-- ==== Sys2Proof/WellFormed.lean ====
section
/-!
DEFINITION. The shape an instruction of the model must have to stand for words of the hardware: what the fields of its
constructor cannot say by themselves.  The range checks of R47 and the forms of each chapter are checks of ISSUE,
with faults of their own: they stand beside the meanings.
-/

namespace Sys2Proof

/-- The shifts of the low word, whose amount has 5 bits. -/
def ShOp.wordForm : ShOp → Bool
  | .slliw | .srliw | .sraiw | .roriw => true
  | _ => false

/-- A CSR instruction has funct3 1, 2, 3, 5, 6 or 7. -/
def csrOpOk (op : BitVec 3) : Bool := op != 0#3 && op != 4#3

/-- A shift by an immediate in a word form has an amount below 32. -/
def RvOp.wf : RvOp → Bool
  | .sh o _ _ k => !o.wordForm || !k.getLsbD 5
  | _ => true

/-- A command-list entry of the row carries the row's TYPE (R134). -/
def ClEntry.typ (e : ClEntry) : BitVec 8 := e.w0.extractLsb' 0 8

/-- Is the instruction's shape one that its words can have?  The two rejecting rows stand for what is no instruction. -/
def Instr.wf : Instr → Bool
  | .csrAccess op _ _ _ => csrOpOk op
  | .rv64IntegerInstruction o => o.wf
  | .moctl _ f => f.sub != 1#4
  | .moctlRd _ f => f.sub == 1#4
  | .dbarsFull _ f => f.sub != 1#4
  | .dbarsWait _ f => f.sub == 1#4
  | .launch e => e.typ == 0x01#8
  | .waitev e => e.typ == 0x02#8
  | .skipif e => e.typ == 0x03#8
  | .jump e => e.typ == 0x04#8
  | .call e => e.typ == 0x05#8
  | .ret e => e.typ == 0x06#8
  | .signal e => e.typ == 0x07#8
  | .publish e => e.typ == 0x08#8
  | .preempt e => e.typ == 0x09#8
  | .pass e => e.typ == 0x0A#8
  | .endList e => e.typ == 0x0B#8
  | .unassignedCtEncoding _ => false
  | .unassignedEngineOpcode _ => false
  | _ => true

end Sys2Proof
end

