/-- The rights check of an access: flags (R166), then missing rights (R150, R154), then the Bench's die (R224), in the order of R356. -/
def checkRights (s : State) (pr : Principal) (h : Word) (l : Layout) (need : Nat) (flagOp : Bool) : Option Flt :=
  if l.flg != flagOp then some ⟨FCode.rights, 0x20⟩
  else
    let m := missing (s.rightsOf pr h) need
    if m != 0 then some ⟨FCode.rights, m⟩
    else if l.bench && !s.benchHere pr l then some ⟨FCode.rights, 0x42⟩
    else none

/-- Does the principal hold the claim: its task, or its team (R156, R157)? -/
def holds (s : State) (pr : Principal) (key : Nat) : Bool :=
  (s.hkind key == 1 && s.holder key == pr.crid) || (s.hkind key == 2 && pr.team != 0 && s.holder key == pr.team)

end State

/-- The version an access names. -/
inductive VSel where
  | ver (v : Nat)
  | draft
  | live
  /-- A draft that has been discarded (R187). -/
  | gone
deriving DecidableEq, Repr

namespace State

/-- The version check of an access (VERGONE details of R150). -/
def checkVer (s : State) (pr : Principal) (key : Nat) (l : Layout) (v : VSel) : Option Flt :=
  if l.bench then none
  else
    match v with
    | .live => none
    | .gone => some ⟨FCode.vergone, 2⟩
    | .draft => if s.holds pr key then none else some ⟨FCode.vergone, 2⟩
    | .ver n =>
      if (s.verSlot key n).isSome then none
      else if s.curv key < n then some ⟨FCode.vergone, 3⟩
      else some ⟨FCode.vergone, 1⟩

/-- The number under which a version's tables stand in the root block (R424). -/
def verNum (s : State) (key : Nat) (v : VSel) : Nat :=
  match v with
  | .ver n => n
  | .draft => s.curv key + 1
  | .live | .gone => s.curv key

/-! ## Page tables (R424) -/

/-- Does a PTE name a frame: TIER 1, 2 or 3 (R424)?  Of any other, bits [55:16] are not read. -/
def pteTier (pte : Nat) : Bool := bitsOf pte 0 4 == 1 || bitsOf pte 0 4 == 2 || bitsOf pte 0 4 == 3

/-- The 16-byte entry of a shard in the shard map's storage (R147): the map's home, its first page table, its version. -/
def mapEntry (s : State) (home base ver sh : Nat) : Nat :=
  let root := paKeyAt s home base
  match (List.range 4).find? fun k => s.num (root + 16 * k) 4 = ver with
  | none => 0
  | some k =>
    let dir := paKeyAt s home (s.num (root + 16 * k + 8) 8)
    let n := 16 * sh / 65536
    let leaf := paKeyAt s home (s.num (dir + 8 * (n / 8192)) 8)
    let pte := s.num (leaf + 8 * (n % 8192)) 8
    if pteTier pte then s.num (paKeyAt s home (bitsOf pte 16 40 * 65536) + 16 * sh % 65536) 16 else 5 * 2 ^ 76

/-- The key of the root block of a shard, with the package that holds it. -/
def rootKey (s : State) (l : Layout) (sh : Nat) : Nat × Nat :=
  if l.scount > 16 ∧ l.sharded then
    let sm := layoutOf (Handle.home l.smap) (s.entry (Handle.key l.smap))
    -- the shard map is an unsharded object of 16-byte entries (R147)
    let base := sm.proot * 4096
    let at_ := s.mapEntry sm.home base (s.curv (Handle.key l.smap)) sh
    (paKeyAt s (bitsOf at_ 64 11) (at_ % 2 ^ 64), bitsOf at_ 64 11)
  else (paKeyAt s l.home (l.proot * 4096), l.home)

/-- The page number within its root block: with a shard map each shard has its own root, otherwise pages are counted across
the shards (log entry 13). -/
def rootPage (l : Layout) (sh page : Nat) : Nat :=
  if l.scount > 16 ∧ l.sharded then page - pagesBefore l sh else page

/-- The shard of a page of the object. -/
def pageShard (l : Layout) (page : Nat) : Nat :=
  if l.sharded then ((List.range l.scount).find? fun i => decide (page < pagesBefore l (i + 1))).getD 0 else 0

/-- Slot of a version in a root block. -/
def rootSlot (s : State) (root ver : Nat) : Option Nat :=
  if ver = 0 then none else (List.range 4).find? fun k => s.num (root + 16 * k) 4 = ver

........

Your answer should be all lines from the data that contain "holds".

def holds (s : State) (pr : Principal) (key : Nat) : Bool :=
    | .draft => if s.holds pr key then none else some ⟨FCode.vergone, 2⟩
/-- The key of the root block of a shard, with the package that holds it. -/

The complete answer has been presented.